──────── Material shown ────────
theorem packWords_padded (P : Nat) (buf : Nat → Byte) (n : Nat) (hn : n ≤ P) :
    packWords (padded P buf n) = (List.range ((P + 1) / 2)).map (payloadWord buf n) := by
  simp only [packWords_eq_map, padded_length, padded_getD P buf n _ hn]
  rfl

/-- The words the checksum covers, each from its two bytes. -/
theorem checksumWords_eq (P : Nat) (t q : Byte) (buf : Nat → Byte) (n : Nat) (hn : n ≤ P) :
    checksumWords P t q buf n = (t ++ q) :: (List.range ((P + 1) / 2)).map (payloadWord buf n) := by
  rw [checksumWords, packWords_padded P buf n hn]

theorem paddedByte_toNat (buf : Nat → Byte) (n i : Nat) :
    (paddedByte buf n i).toNat = if i < n then (buf i).toNat else 0 := by
  unfold paddedByte; split <;> rfl

theorem payloadWord_toNat (buf : Nat → Byte) (n k : Nat) :
    (payloadWord buf n k).toNat
      = 256 * (paddedByte buf n (2 * k)).toNat + (paddedByte buf n (2 * k + 1)).toNat :=
  byte_append_toNat _ _

/-- The plain sum of the words the checksum covers, as a sum over the words of the payload. -/
theorem plainSum_checksumWords (P : Nat) (t q : Byte) (buf : Nat → Byte) (n : Nat) (hn : n ≤ P) :
    plainSum (checksumWords P t q buf n)
      = 256 * t.toNat + q.toNat + ((List.range ((P + 1) / 2)).map (fun k => (payloadWord buf n k).toNat)).sum := by
  rw [checksumWords_eq P t q buf n hn, plainSum_cons, byte_append_toNat, plainSum, List.map_map]
  rfl

/-- Settles O27: the three clauses are those of the ones'-complement sum, at the words the checksum covers. -/
theorem checksumIsOnesComplementSum : Obligations.ChecksumIsOnesComplementSum := by
  intro P t q buf n hn padByte S
  have hS : plainSum (checksumWords P t q buf n) = S := by
    rw [plainSum_checksumWords P t q buf n hn]
    simp only [payloadWord_toNat, paddedByte_toNat]
    rfl
  rw [← hS, checksum]
  refine ⟨?_, complement_onesSum_eq_ones _, complement_onesSum_eq_zero _⟩
  rw [BitVec.not_not]
  exact onesSum_mod _

/-! ## What the checksum does not depend on -/

/-- The words past the payload are zero (R101). -/
theorem payloadWord_of_le (buf : Nat → Byte) (n k : Nat) (h : n ≤ 2 * k) : payloadWord buf n k = 0 := by
  rw [payloadWord, paddedByte, paddedByte, if_neg (by omega), if_neg (by omega)]
  rfl

/-- The capacity only decides how many zero words follow the payload, so the checksum is that of a buffer the payload
fills (R102 (a)). -/
theorem checksum_eq_of_le (P : Nat) (t q : Byte) (buf : Nat → Byte) (n : Nat) (hn : n ≤ P) :
    checksum P t q buf n = checksum n t q buf n := by
  have hlen : (P + 1) / 2 = (n + 1) / 2 + ((P + 1) / 2 - (n + 1) / 2) := by omega
  have hzeros : ((List.range ((P + 1) / 2 - (n + 1) / 2)).map (fun x => (n + 1) / 2 + x)).map (payloadWord buf n)
      = List.replicate ((P + 1) / 2 - (n + 1) / 2) 0 := by
    rw [List.map_map, List.eq_replicate_iff]
    refine ⟨by simp, fun w hw => ?_⟩
    obtain ⟨k, _, rfl⟩ := List.mem_map.mp hw
    exact payloadWord_of_le buf n _ (by simp only; omega)
  rw [checksum, checksum, checksumWords_eq P t q buf n hn, checksumWords_eq n t q buf n le_rfl, hlen,
    List.range_add, List.map_append, hzeros, ← List.cons_append, onesSum_append_zeros]

/-- The checksum reads the buffer only below the payload length (R101). -/
theorem checksum_congr (P : Nat) (t q : Byte) (buf buf' : Nat → Byte) (n : Nat) (h : ∀ j, j < n → buf j = buf' j) :
    checksum P t q buf n = checksum P t q buf' n := by
  rw [checksum, checksum, checksumWords, checksumWords, padded_congr P buf buf' n h]

/-- Settles O28: either checksum is that of a buffer the payload fills, and there the two buffers agree. -/
theorem checksumCoversOnlyThePayload : Obligations.ChecksumCoversOnlyThePayload := by
  intro P P' t q buf buf' n hn hn' h
  calc checksum P t q buf n = checksum n t q buf n := checksum_eq_of_le P t q buf n hn
    _ = checksum n t q buf' n := checksum_congr n t q buf buf' n h
    _ = checksum P' t q buf' n := (checksum_eq_of_le P' t q buf' n hn').symm

/-! ## Two words exchanged -/

/-- A sum over indices does not change when two of them are exchanged. -/
theorem sum_map_range_swap (f : Nat → Nat) (m k l : Nat) (hk : k < m) (hl : l < m) :
    ((List.range m).map (fun j => f (Equiv.swap k l j))).sum = ((List.range m).map f).sum := by
  have hmoved : {j | Equiv.swap k l j ≠ j} ⊆ (Finset.range m : Set Nat) := by
    intro j hj
    obtain rfl | rfl := (Equiv.swap_apply_ne_self_iff.mp hj).2
    · simpa using hk
    · simpa using hl
  exact Equiv.Perm.sum_comp (Equiv.swap k l) (Finset.range m) f hmoved

theorem payloadWord_of_lt (buf : Nat → Byte) (n k : Nat) (h : 2 * k + 1 < n) :
    payloadWord buf n k = buf (2 * k) ++ buf (2 * k + 1) := by
  rw [payloadWord, paddedByte, paddedByte, if_pos (Nat.lt_of_succ_lt h), if_pos h]

/-- Exchanging two aligned words of the buffer exchanges two words of the payload. -/
theorem payloadWord_swap (buf buf' : Nat → Byte) (n k l : Nat) (hk : 2 * k + 1 < n) (hl : 2 * l + 1 < n)
    (hk0 : buf' (2 * k) = buf (2 * l)) (hk1 : buf' (2 * k + 1) = buf (2 * l + 1))
    (hl0 : buf' (2 * l) = buf (2 * k)) (hl1 : buf' (2 * l + 1) = buf (2 * k + 1))
    (hrest : ∀ j, j / 2 ≠ k → j / 2 ≠ l → buf' j = buf j) (j : Nat) :
    payloadWord buf' n j = payloadWord buf n (Equiv.swap k l j) := by
  by_cases hjk : j = k
  · rw [hjk, Equiv.swap_apply_left, payloadWord_of_lt _ _ _ hk, payloadWord_of_lt _ _ _ hl, hk0, hk1]
  · by_cases hjl : j = l
    · rw [hjl, Equiv.swap_apply_right, payloadWord_of_lt _ _ _ hk, payloadWord_of_lt _ _ _ hl, hl0, hl1]
    · rw [Equiv.swap_apply_of_ne_of_ne hjk hjl]
      simp only [payloadWord, paddedByte, hrest (2 * j) (by omega) (by omega), hrest (2 * j + 1) (by omega) (by omega)]

/-- Settles O29: the words of the second payload are those of the first with two indices exchanged, so the plain sums
are equal. -/
theorem alignedWordSwapIsNotDetected : Obligations.AlignedWordSwapIsNotDetected := by
  intro P t q buf buf' n k l hn hk hl hk0 hk1 hl0 hl1 hrest
  have hsum : plainSum (checksumWords P t q buf' n) = plainSum (checksumWords P t q buf n) := by
    rw [plainSum_checksumWords P t q buf' n hn, plainSum_checksumWords P t q buf n hn]
    simp only [payloadWord_swap buf buf' n k l hk hl hk0 hk1 hl0 hl1 hrest]
    rw [sum_map_range_swap (fun j => (payloadWord buf n j).toNat) _ k l (by omega) (by omega)]
  rw [checksum, checksum, onesSum_congr _ _ hsum]

/-! ## Worked values -/

/-- The checksum of the payload's own bytes, without padding (R101). -/
theorem checksum_eq_of_bytes (P : Nat) (t q : Byte) (buf : Nat → Byte) (n : Nat) (hn : n ≤ P) :
    checksum P t q buf n = ~~~ onesSum ((t ++ q) :: packWords ((List.range n).map buf)) := by
  have hbytes : padded n buf n = (List.range n).map buf :=
    List.map_congr_left (fun i hi => if_pos (List.mem_range.mp hi))
  rw [checksum_eq_of_le P t q buf n hn, checksum, checksumWords, hbytes]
────────
▶ Activity
Exactly as they appear, copy the lines of the listing above from the first through the one that contains "theorem checksumWords_eq (P", and nothing more.

▶ Output below
theorem packWords_padded (P : Nat) (buf : Nat → Byte) (n : Nat) (hn : n ≤ P) :
    packWords (padded P buf n) = (List.range ((P + 1) / 2)).map (payloadWord buf n) := by
  simp only [packWords_eq_map, padded_length, padded_getD P buf n _ hn]
  rfl

/-- The words the checksum covers, each from its two bytes. -/
theorem checksumWords_eq (P : Nat) (t q : Byte) (buf : Nat → Byte) (n : Nat) (hn : n ≤ P) :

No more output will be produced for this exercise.